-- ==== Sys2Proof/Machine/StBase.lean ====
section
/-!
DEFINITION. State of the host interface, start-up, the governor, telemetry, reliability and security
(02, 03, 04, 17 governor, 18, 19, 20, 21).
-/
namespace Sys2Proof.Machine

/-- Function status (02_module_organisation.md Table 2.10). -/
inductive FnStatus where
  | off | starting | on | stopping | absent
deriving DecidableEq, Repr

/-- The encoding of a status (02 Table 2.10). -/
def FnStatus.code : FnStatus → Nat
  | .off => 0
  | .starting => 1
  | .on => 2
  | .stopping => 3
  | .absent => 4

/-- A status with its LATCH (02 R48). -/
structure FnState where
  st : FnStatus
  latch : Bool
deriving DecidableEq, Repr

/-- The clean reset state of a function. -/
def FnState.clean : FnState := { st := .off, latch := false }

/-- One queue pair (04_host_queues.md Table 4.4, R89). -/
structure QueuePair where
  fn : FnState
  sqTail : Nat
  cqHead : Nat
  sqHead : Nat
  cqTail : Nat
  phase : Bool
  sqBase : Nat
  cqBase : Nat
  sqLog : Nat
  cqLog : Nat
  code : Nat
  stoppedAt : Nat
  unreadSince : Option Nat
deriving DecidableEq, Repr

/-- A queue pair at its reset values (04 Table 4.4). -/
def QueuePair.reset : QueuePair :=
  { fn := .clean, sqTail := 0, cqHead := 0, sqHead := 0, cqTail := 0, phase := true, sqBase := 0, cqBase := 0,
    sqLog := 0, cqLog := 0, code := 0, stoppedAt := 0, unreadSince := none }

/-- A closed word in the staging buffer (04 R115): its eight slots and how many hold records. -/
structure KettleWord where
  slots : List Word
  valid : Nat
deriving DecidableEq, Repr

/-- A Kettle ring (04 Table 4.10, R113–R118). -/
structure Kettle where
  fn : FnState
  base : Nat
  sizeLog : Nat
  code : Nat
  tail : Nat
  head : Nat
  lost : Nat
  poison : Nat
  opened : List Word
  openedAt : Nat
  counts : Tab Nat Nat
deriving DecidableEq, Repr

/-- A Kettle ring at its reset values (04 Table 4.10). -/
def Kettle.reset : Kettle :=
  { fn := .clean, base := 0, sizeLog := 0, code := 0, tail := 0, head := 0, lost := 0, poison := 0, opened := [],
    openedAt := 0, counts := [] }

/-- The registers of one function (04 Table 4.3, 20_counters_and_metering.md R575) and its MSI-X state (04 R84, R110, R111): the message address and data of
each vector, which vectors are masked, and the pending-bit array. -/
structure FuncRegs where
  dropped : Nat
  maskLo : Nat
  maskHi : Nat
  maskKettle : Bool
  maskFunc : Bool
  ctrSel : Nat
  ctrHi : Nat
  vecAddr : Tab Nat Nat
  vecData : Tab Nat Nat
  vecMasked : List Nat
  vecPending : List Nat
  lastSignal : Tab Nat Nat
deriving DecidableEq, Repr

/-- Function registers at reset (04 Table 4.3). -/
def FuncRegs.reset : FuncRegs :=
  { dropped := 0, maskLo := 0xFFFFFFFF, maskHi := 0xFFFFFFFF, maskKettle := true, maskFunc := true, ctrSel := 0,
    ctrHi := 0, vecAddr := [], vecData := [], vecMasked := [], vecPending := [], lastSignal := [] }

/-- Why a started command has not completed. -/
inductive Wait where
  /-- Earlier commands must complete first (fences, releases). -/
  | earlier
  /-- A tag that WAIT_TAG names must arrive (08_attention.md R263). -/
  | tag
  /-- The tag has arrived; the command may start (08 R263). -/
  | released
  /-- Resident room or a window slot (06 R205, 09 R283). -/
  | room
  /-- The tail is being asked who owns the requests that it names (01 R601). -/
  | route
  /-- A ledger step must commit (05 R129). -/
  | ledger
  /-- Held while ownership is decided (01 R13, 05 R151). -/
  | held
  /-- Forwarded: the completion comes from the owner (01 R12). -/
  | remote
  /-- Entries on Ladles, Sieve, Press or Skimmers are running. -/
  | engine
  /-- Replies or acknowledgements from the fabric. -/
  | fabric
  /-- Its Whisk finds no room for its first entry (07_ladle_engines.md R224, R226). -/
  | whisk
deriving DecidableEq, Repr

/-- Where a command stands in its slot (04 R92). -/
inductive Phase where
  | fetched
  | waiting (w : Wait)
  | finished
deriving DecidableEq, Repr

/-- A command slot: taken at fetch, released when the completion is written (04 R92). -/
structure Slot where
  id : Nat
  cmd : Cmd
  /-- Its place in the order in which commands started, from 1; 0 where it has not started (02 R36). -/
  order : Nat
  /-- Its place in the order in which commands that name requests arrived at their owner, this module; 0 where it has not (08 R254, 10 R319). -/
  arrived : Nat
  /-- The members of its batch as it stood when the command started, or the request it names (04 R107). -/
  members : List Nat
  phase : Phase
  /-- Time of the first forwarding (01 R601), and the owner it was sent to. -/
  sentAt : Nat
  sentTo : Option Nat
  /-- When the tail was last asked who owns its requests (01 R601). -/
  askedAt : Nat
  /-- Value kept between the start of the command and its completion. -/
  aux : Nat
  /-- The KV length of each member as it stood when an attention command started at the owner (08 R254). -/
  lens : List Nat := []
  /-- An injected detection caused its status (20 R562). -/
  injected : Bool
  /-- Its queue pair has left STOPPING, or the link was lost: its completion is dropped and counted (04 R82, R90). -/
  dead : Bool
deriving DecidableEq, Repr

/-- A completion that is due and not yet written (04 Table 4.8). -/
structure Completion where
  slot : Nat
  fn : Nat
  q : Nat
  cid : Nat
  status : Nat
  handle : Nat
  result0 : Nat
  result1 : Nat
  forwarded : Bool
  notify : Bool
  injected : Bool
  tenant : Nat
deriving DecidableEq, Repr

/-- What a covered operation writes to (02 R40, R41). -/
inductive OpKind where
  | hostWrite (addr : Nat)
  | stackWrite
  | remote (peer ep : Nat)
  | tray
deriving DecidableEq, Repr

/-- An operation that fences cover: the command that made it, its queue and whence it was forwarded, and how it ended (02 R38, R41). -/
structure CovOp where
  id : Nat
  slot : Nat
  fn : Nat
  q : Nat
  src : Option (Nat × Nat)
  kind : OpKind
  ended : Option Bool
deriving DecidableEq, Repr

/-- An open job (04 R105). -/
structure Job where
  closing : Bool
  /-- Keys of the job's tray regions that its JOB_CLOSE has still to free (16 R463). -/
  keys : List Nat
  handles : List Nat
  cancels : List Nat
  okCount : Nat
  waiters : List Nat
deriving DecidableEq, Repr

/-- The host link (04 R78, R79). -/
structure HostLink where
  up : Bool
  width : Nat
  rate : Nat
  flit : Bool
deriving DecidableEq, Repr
::::
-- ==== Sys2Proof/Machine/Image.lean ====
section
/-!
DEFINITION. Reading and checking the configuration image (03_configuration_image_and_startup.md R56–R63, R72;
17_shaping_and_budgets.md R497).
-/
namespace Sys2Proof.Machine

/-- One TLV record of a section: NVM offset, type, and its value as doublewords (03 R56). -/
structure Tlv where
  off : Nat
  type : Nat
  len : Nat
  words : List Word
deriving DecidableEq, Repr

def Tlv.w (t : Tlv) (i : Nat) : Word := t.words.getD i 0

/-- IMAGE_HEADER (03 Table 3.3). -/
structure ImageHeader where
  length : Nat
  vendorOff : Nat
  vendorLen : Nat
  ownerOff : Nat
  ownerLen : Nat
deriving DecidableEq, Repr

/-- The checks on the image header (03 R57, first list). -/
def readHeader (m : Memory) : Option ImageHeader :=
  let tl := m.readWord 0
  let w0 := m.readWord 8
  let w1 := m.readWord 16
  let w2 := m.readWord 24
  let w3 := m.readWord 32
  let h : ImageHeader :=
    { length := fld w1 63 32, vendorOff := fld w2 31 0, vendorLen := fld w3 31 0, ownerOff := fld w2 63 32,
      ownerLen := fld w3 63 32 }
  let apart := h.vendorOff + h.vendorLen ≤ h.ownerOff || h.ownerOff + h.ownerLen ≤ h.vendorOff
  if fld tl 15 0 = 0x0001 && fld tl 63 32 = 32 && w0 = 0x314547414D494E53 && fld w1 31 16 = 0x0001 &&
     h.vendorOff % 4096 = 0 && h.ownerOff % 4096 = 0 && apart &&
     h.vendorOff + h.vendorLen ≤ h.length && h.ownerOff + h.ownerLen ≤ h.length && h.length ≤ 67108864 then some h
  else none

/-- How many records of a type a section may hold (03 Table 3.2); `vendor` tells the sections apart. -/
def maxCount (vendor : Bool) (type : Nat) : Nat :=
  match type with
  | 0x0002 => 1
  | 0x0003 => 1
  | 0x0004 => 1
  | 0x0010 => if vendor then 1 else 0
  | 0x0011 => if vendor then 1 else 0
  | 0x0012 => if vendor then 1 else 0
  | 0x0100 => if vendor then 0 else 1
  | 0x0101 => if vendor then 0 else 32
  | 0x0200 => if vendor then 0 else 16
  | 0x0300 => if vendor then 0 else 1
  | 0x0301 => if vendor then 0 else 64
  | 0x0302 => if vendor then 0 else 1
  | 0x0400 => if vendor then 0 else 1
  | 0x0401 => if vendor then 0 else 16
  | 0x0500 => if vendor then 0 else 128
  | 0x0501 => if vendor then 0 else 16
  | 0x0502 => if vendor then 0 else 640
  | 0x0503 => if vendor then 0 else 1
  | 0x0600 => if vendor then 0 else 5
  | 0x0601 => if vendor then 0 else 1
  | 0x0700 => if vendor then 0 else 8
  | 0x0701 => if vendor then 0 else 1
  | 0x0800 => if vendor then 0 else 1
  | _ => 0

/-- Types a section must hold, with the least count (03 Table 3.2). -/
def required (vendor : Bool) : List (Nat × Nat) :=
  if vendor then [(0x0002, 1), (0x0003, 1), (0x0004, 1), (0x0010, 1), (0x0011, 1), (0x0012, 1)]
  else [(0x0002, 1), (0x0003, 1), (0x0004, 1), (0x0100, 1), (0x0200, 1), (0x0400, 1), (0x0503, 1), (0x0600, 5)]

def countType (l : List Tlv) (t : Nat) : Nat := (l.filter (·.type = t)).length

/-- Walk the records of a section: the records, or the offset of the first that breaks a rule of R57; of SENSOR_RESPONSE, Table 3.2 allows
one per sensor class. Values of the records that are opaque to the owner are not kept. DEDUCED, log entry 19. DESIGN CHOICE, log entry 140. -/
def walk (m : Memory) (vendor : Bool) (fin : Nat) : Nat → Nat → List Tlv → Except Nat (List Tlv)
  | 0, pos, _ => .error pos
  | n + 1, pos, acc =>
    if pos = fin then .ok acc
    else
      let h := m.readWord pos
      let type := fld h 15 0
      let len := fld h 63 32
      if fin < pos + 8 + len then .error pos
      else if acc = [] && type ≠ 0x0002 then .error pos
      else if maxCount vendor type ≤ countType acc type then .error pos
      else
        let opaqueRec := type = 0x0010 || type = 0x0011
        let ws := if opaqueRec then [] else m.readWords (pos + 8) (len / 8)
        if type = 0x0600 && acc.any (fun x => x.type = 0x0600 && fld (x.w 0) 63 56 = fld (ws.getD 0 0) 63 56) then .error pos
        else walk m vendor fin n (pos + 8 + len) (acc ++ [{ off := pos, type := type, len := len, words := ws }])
::::
* Required action: Report how many lines in the material contain the word "error", writing the number and nothing more.

* Solution for this task: 5